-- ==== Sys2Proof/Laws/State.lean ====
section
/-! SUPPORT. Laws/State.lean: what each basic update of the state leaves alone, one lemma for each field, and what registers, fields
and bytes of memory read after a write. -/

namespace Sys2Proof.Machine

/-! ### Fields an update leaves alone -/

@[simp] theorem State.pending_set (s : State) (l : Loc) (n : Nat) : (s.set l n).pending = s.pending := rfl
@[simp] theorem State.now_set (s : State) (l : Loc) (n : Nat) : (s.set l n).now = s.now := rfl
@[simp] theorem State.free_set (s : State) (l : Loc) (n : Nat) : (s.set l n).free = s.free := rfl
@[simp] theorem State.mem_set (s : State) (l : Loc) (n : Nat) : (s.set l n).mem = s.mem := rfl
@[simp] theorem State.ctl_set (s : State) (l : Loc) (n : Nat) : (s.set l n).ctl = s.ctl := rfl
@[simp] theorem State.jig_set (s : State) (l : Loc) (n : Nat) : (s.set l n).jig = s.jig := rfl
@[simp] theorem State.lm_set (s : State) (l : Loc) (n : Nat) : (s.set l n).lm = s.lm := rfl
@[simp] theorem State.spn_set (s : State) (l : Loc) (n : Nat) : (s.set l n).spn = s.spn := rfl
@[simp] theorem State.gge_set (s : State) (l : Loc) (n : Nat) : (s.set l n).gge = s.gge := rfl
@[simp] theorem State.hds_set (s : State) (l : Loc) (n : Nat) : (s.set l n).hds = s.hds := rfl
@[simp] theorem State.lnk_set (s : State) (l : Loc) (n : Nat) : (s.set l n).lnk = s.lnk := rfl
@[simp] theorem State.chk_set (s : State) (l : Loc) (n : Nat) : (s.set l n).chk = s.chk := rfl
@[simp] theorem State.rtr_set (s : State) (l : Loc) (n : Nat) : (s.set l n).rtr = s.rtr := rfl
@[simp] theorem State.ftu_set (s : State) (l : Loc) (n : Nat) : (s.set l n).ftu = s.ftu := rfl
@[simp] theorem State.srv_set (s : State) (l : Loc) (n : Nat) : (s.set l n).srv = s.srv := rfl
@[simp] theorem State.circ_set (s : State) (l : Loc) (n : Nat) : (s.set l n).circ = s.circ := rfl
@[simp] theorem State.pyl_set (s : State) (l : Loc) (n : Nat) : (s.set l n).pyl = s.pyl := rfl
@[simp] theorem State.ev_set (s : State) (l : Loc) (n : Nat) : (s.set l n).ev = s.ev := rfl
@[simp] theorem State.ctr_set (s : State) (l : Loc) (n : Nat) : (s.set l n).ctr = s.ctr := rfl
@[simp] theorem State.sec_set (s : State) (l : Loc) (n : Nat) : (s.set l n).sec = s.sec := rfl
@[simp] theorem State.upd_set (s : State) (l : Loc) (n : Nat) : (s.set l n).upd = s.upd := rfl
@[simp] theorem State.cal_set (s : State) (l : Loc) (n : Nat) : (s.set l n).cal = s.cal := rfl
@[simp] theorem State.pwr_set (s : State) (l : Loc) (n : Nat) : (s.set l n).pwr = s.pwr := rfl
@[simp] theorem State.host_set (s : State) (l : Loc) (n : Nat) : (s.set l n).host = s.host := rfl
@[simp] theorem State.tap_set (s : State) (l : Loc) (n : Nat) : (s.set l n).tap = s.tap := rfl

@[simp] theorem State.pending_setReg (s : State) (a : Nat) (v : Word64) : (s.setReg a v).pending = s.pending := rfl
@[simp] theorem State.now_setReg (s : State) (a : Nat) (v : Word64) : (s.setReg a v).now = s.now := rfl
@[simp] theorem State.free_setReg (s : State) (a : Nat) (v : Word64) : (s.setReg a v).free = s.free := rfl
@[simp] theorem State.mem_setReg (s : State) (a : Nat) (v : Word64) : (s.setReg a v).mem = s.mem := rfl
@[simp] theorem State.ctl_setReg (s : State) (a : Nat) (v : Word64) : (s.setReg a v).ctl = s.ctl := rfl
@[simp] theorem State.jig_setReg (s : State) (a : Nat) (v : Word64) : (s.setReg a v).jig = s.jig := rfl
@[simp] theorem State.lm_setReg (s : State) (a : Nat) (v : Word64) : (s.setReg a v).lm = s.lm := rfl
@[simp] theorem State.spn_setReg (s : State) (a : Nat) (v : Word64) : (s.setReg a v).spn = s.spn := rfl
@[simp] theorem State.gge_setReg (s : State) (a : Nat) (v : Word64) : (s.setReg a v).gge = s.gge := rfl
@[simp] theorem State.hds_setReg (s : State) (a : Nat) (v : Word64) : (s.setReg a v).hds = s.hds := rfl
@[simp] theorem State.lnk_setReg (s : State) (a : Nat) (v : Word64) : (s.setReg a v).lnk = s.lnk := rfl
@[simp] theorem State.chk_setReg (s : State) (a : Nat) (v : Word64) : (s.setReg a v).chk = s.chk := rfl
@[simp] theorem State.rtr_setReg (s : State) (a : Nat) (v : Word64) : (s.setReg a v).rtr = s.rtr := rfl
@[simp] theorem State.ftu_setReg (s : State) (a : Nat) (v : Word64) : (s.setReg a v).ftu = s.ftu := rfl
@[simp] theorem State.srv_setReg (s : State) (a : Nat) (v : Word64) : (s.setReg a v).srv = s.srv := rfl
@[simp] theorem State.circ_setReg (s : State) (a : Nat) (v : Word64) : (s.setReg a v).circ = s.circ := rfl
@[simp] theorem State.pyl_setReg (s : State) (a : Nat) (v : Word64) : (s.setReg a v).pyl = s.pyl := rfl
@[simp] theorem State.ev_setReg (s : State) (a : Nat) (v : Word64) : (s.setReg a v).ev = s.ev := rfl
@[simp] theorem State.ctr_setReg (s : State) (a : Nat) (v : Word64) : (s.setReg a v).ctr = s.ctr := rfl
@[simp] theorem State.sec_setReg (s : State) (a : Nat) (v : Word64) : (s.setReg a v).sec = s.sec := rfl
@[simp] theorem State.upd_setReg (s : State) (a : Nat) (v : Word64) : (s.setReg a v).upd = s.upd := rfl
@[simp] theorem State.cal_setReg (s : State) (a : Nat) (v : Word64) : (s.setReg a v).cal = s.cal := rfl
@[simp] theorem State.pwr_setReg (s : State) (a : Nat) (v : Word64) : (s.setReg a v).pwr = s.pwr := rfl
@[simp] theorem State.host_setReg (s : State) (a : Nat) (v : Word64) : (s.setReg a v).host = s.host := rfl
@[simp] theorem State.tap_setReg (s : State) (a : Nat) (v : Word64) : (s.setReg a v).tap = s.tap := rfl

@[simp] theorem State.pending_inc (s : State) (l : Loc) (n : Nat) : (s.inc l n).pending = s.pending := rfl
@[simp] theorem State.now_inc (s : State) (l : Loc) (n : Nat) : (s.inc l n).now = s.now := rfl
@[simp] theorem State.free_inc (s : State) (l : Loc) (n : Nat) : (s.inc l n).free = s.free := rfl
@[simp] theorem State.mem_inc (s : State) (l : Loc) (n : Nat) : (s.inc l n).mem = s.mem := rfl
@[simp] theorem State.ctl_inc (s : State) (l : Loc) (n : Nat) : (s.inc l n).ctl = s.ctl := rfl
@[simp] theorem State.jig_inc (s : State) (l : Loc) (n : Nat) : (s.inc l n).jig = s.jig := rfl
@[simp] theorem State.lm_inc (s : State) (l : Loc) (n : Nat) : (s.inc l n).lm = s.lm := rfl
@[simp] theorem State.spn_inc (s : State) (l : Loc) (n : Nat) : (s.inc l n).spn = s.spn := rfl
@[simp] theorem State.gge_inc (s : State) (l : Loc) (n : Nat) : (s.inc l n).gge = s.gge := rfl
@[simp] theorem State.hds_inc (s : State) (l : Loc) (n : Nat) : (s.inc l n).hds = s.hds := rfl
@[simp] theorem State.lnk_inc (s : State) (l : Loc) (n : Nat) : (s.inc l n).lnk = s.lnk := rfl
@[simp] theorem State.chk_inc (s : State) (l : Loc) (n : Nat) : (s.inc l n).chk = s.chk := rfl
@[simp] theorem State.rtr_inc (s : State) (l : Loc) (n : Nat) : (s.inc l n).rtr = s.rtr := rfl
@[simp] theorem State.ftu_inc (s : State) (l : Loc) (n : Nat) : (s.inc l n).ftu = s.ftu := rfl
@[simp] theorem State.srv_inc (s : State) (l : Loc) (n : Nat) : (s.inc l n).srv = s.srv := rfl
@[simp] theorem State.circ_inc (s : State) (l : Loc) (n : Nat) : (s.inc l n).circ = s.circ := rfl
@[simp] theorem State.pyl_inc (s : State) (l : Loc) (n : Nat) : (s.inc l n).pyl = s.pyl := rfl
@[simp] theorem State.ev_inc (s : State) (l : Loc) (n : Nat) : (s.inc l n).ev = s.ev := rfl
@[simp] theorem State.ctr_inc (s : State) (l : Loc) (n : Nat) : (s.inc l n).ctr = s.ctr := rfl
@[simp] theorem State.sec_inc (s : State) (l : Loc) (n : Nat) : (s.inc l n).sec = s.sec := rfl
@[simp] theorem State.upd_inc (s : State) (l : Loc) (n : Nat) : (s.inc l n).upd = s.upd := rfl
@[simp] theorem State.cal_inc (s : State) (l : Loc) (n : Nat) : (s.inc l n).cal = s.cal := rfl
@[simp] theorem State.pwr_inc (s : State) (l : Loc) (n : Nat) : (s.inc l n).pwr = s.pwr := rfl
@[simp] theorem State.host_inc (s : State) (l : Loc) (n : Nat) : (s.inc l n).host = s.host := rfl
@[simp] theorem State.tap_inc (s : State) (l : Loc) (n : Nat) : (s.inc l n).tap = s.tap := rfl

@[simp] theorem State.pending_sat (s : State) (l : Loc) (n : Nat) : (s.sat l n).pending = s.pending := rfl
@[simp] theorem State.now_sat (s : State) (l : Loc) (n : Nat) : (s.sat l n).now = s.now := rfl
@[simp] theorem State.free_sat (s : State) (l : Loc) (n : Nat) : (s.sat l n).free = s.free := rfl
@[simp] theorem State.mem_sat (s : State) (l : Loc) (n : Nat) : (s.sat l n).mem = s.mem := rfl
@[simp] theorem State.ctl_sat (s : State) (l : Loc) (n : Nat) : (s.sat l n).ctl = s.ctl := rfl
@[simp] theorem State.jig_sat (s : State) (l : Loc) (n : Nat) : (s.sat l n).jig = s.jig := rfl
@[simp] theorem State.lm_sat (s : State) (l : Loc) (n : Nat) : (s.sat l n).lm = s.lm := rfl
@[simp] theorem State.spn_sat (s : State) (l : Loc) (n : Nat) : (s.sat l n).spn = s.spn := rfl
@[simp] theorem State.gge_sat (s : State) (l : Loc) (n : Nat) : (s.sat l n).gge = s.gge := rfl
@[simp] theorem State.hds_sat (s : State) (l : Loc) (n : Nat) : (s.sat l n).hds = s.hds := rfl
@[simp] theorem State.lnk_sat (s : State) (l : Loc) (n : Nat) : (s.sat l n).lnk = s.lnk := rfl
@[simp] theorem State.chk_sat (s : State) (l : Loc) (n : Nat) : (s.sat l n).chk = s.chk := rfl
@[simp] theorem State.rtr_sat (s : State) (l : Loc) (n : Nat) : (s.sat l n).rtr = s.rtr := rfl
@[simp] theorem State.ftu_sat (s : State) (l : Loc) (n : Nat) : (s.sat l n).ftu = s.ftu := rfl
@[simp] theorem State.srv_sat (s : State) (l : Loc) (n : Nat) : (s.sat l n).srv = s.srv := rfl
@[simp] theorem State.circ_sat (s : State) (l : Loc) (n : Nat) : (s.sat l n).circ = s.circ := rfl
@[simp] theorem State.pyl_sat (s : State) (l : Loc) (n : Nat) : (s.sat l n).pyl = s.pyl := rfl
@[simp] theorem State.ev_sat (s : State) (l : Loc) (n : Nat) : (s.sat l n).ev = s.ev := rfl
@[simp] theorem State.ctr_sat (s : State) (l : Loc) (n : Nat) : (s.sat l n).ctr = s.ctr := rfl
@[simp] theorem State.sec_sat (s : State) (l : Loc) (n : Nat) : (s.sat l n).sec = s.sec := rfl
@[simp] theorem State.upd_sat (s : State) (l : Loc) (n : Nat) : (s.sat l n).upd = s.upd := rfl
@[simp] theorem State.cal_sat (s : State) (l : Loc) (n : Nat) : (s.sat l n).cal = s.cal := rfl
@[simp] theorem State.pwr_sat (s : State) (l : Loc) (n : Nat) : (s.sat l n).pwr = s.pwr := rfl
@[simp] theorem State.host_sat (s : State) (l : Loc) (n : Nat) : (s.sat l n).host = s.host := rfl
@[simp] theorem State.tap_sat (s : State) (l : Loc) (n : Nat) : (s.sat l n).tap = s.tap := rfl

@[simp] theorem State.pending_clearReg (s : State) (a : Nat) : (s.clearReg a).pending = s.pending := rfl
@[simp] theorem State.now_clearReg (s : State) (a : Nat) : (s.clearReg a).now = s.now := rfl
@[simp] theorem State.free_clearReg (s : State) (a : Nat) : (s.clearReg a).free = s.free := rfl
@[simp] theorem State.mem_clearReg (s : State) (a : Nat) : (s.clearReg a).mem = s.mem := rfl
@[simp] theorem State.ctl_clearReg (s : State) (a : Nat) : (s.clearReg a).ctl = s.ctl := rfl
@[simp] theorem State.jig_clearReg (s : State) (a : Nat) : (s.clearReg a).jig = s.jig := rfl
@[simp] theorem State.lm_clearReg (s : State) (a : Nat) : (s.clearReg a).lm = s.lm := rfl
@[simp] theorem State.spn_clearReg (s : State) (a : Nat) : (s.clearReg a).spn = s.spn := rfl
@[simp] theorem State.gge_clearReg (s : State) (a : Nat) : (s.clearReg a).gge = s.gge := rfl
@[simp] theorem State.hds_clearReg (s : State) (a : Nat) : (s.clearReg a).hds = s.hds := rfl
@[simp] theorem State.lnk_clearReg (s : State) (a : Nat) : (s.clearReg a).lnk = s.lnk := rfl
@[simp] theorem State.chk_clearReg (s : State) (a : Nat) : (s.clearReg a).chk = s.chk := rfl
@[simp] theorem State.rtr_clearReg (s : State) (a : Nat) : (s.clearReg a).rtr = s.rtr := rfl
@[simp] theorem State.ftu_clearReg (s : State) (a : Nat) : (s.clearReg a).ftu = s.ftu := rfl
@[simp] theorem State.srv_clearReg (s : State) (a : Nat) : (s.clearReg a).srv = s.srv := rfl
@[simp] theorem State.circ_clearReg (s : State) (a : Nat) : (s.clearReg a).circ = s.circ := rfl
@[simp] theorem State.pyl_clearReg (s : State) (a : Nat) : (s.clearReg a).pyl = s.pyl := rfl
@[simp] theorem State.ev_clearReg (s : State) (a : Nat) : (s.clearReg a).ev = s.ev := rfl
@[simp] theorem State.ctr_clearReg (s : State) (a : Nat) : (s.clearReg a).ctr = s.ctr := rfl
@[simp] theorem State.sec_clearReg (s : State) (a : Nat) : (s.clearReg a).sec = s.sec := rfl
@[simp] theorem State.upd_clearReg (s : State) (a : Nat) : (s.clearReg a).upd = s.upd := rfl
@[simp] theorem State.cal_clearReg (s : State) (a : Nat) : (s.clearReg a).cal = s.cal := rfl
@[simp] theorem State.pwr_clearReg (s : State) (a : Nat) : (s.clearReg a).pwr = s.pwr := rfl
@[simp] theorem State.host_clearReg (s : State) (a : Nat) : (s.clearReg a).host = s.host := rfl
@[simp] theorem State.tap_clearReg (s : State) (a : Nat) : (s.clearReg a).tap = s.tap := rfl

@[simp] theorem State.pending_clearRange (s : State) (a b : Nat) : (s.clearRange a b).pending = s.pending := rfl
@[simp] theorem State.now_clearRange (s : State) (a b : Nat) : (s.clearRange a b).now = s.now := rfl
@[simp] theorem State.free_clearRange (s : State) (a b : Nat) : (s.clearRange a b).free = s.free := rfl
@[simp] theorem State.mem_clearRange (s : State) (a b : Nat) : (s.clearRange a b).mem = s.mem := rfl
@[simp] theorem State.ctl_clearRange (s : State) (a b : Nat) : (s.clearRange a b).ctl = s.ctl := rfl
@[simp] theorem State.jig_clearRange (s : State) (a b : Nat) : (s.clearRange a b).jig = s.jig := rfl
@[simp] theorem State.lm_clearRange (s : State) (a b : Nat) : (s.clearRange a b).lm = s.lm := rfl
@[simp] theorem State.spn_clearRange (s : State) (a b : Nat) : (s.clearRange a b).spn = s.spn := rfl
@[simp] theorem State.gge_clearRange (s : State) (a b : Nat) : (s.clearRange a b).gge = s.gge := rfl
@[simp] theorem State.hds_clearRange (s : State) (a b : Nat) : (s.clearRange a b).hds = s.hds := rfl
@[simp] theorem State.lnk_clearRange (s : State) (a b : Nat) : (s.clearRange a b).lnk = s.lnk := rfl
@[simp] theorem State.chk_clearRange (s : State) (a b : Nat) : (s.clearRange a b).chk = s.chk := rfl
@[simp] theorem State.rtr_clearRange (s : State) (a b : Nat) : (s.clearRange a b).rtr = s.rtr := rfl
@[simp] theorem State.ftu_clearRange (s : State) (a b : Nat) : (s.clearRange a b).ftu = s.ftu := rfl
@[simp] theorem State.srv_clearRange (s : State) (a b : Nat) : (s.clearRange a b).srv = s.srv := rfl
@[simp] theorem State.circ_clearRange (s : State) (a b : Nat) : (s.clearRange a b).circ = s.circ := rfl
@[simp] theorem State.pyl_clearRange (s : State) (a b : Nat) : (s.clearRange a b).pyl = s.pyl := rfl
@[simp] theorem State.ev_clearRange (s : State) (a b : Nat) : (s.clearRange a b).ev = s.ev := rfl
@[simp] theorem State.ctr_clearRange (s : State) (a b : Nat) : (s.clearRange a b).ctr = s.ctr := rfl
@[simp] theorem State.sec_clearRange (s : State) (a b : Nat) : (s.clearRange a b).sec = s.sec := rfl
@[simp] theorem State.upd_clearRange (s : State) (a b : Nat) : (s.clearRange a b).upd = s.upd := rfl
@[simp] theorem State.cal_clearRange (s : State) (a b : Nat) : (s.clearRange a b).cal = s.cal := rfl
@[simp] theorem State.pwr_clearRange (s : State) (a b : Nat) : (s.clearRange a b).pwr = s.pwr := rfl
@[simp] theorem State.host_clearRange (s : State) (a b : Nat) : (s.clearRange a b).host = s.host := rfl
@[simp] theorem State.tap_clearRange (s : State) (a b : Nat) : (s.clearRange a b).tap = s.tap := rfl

□ □ □

## Task directions
Your answer should be the exact lines above from the one with "(s.sat l n).pyl = s.pyl := rfl" through the one with "a).ftu = s.ftu := rfl", both included, and nothing besides.

## Response to this task
@[simp] theorem State.pyl_sat (s : State) (l : Loc) (n : Nat) : (s.sat l n).pyl = s.pyl := rfl
@[simp] theorem State.ev_sat (s : State) (l : Loc) (n : Nat) : (s.sat l n).ev = s.ev := rfl
@[simp] theorem State.ctr_sat (s : State) (l : Loc) (n : Nat) : (s.sat l n).ctr = s.ctr := rfl
@[simp] theorem State.sec_sat (s : State) (l : Loc) (n : Nat) : (s.sat l n).sec = s.sec := rfl
@[simp] theorem State.upd_sat (s : State) (l : Loc) (n : Nat) : (s.sat l n).upd = s.upd := rfl
@[simp] theorem State.cal_sat (s : State) (l : Loc) (n : Nat) : (s.sat l n).cal = s.cal := rfl
@[simp] theorem State.pwr_sat (s : State) (l : Loc) (n : Nat) : (s.sat l n).pwr = s.pwr := rfl
@[simp] theorem State.host_sat (s : State) (l : Loc) (n : Nat) : (s.sat l n).host = s.host := rfl
@[simp] theorem State.tap_sat (s : State) (l : Loc) (n : Nat) : (s.sat l n).tap = s.tap := rfl

@[simp] theorem State.pending_clearReg (s : State) (a : Nat) : (s.clearReg a).pending = s.pending := rfl
@[simp] theorem State.now_clearReg (s : State) (a : Nat) : (s.clearReg a).now = s.now := rfl
@[simp] theorem State.free_clearReg (s : State) (a : Nat) : (s.clearReg a).free = s.free := rfl
@[simp] theorem State.mem_clearReg (s : State) (a : Nat) : (s.clearReg a).mem = s.mem := rfl
@[simp] theorem State.ctl_clearReg (s : State) (a : Nat) : (s.clearReg a).ctl = s.ctl := rfl
@[simp] theorem State.jig_clearReg (s : State) (a : Nat) : (s.clearReg a).jig = s.jig := rfl
@[simp] theorem State.lm_clearReg (s : State) (a : Nat) : (s.clearReg a).lm = s.lm := rfl
@[simp] theorem State.spn_clearReg (s : State) (a : Nat) : (s.clearReg a).spn = s.spn := rfl
@[simp] theorem State.gge_clearReg (s : State) (a : Nat) : (s.clearReg a).gge = s.gge := rfl
@[simp] theorem State.hds_clearReg (s : State) (a : Nat) : (s.clearReg a).hds = s.hds := rfl
@[simp] theorem State.lnk_clearReg (s : State) (a : Nat) : (s.clearReg a).lnk = s.lnk := rfl
@[simp] theorem State.chk_clearReg (s : State) (a : Nat) : (s.clearReg a).chk = s.chk := rfl
@[simp] theorem State.rtr_clearReg (s : State) (a : Nat) : (s.clearReg a).rtr = s.rtr := rfl
@[simp] theorem State.ftu_clearReg (s : State) (a : Nat) : (s.clearReg a).ftu = s.ftu := rfl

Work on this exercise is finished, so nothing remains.